◆ TO DO: Write each line again exactly as it is, from the opening line of the records below through the one containing "register map -/", and add nothing.

◆ INPUT RECORDS:
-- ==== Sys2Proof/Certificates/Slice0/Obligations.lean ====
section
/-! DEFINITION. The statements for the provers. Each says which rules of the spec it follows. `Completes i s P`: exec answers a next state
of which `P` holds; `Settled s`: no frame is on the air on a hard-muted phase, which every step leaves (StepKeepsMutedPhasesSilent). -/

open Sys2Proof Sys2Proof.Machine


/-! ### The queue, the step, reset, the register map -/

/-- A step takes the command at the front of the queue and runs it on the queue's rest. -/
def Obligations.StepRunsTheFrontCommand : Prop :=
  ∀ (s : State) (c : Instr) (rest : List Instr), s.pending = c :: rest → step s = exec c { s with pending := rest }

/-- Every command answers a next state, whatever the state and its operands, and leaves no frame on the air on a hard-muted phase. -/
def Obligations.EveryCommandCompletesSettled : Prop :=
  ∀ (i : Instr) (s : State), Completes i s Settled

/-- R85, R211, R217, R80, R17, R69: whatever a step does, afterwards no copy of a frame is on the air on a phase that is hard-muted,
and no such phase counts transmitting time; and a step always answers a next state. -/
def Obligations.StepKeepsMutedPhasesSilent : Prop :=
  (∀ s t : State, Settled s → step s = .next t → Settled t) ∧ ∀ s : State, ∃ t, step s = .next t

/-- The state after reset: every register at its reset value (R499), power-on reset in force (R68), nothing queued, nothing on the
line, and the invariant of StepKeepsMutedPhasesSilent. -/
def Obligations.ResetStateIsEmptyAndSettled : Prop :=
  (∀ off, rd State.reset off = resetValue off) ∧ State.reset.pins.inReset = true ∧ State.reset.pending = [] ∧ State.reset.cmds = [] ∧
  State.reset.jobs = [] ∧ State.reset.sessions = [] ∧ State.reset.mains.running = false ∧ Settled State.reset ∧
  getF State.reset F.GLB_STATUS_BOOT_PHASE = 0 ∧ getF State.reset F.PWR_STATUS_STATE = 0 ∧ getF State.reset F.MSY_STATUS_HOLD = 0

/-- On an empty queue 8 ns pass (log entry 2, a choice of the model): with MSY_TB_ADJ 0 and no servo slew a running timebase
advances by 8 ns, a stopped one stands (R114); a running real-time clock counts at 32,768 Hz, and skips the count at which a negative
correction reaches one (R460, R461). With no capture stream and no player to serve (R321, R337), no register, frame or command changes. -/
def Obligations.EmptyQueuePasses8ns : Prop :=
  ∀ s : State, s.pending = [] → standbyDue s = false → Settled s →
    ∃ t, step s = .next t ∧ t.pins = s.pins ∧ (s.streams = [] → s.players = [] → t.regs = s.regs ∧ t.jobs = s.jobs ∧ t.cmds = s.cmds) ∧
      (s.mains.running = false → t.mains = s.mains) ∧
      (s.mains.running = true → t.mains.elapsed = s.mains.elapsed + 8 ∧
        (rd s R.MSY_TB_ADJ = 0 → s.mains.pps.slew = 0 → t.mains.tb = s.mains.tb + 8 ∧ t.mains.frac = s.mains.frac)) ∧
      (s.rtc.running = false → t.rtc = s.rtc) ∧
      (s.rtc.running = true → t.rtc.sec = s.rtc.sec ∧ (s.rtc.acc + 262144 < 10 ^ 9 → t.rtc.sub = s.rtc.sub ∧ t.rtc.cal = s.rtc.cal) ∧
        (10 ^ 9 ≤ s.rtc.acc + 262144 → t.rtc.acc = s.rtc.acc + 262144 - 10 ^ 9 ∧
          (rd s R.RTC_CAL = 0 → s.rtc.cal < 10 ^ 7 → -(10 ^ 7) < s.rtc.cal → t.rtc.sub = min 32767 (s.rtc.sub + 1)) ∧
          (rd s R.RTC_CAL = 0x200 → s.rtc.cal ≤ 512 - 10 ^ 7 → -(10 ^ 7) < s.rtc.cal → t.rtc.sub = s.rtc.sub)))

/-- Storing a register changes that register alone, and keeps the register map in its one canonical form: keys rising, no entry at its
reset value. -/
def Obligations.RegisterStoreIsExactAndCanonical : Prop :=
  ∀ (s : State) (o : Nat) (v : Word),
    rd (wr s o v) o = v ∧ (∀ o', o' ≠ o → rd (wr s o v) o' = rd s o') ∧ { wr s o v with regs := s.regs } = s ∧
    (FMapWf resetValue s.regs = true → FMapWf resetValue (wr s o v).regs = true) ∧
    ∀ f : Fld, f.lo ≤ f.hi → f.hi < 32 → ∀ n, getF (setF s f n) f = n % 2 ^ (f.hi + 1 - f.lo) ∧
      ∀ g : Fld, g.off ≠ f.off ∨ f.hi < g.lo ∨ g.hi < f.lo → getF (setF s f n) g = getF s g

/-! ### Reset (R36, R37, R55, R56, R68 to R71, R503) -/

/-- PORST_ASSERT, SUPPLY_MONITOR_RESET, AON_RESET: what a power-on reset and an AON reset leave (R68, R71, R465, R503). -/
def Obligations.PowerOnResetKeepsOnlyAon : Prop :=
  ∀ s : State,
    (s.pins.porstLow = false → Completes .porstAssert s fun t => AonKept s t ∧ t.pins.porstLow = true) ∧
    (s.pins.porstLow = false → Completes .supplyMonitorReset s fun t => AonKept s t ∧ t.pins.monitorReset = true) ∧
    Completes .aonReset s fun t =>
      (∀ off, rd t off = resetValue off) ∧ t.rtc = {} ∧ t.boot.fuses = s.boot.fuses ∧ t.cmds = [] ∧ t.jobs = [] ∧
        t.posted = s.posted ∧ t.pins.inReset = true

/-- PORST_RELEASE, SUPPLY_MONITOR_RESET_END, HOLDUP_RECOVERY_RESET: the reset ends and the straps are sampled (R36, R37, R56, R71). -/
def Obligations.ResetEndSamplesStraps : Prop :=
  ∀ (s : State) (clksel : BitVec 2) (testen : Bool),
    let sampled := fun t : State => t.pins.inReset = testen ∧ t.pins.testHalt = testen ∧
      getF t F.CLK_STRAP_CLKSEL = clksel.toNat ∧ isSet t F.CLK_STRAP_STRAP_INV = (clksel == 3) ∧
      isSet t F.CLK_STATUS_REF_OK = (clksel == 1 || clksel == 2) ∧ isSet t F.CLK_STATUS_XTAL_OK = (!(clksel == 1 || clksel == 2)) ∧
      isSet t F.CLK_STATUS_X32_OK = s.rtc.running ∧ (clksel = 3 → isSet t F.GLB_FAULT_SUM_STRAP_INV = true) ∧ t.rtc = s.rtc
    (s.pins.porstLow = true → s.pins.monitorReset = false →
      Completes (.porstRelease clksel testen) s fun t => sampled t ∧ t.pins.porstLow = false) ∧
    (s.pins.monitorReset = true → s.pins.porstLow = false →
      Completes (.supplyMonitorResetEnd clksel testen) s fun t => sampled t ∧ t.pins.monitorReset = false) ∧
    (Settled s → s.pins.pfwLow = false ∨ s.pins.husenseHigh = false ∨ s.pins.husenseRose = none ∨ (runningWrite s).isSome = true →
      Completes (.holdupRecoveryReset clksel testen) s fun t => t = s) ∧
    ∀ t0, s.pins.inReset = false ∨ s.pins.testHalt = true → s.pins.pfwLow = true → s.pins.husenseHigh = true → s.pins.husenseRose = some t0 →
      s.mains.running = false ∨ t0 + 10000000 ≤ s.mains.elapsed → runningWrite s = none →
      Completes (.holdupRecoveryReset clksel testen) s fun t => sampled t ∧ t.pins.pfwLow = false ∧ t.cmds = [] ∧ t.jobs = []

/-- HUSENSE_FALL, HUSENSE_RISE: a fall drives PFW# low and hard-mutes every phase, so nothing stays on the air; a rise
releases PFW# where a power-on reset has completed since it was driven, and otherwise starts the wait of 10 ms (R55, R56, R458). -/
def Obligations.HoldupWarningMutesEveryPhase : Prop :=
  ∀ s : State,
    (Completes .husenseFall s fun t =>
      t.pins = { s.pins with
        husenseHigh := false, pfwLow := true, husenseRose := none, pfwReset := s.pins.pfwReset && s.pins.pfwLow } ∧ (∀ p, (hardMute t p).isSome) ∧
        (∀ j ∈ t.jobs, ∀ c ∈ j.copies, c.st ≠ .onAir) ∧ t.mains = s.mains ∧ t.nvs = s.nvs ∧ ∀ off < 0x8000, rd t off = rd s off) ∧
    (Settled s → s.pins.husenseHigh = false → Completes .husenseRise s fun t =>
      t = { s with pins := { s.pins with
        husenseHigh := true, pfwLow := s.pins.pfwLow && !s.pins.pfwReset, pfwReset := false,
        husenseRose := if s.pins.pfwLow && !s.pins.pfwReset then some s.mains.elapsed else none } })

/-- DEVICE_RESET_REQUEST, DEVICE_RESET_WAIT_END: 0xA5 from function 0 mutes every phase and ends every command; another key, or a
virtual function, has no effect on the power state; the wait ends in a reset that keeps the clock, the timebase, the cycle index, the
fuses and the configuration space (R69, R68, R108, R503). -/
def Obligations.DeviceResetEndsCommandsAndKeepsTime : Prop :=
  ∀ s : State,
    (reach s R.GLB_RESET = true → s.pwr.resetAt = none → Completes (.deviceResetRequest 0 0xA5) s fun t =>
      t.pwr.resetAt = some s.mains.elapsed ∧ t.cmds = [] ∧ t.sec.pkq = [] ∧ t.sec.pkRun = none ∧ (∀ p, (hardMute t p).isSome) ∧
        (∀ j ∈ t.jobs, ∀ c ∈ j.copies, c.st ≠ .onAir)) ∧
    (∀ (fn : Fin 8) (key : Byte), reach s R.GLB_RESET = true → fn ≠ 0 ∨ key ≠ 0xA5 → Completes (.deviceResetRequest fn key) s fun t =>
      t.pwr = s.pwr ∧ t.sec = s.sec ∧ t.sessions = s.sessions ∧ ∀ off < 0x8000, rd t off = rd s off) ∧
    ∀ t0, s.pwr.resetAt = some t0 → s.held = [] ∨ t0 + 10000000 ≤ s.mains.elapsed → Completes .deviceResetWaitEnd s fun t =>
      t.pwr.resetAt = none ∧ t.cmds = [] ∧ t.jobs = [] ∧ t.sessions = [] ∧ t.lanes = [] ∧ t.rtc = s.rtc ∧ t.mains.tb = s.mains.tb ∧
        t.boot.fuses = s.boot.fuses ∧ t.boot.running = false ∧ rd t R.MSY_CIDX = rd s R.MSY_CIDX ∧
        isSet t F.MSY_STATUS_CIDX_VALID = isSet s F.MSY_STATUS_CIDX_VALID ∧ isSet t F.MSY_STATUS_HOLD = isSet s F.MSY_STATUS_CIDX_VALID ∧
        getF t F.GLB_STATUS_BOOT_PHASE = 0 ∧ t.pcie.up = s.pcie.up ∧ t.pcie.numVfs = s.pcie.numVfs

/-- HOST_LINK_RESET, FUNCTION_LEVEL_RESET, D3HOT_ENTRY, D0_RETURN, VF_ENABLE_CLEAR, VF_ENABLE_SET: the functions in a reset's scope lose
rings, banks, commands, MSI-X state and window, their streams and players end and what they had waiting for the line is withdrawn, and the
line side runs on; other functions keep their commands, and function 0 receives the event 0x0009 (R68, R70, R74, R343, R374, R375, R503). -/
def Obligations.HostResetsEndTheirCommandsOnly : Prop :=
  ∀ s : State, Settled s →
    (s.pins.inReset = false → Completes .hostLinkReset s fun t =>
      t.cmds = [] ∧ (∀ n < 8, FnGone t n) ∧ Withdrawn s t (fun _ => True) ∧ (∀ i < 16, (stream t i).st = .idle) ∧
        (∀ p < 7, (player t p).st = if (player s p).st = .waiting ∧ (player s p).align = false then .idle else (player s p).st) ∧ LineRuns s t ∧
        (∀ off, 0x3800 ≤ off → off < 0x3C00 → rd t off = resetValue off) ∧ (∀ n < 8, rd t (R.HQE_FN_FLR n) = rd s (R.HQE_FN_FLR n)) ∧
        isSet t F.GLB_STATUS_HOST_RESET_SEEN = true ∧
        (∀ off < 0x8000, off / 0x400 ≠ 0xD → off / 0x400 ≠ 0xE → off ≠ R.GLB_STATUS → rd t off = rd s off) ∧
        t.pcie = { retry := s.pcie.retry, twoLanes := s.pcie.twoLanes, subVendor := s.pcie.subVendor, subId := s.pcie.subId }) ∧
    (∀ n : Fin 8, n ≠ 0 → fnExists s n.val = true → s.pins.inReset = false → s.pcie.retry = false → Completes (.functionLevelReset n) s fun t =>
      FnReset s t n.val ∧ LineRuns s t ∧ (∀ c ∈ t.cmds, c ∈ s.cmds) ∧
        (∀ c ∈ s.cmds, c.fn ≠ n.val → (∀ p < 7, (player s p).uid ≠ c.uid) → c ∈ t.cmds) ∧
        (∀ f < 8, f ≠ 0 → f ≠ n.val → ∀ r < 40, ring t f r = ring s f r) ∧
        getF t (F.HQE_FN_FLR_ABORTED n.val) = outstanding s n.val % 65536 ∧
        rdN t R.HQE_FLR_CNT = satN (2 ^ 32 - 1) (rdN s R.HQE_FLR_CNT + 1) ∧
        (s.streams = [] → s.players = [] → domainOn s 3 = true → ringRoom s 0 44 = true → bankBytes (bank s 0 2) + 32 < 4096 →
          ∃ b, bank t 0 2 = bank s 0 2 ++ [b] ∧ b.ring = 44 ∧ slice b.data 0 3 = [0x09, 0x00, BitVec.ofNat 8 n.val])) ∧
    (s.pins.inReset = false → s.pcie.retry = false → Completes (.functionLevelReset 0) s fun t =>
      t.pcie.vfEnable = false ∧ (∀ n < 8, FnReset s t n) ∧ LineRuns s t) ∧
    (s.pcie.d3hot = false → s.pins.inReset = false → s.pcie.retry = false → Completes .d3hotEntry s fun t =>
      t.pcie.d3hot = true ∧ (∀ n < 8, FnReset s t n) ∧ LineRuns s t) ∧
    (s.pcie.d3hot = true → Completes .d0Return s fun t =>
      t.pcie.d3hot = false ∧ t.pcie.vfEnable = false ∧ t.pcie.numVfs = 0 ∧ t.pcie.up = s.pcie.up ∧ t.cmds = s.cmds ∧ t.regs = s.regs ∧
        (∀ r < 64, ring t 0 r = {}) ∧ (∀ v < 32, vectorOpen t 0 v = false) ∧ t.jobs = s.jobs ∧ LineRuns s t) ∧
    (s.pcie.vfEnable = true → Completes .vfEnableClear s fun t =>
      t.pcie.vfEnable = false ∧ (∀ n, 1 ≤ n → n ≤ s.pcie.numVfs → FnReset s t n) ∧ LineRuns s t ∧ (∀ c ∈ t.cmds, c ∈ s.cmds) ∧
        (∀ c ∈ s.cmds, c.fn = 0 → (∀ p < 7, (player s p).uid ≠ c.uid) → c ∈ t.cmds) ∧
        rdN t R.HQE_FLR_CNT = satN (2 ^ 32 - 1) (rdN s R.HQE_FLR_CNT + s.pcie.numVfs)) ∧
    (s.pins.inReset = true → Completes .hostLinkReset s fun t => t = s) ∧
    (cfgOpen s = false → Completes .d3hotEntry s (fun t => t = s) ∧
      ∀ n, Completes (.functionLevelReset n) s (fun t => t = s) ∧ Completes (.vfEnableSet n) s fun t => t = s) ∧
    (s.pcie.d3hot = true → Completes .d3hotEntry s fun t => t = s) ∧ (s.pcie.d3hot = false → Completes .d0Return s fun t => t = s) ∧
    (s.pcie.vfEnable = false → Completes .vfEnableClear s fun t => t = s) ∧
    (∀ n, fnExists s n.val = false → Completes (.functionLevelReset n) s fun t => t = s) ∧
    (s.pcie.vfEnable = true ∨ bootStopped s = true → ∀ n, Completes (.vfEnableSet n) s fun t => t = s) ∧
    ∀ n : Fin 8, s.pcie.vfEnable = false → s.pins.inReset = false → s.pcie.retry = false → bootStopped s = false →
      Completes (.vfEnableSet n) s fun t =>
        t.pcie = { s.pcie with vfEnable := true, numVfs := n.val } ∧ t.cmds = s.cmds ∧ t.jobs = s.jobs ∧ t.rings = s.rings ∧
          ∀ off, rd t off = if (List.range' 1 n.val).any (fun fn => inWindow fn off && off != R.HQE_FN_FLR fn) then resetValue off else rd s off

◆ RESULT FOR THIS EXERCISE:
-- ==== Sys2Proof/Certificates/Slice0/Obligations.lean ====
section
/-! DEFINITION. The statements for the provers. Each says which rules of the spec it follows. `Completes i s P`: exec answers a next state
of which `P` holds; `Settled s`: no frame is on the air on a hard-muted phase, which every step leaves (StepKeepsMutedPhasesSilent). -/

open Sys2Proof Sys2Proof.Machine


/-! ### The queue, the step, reset, the register map -/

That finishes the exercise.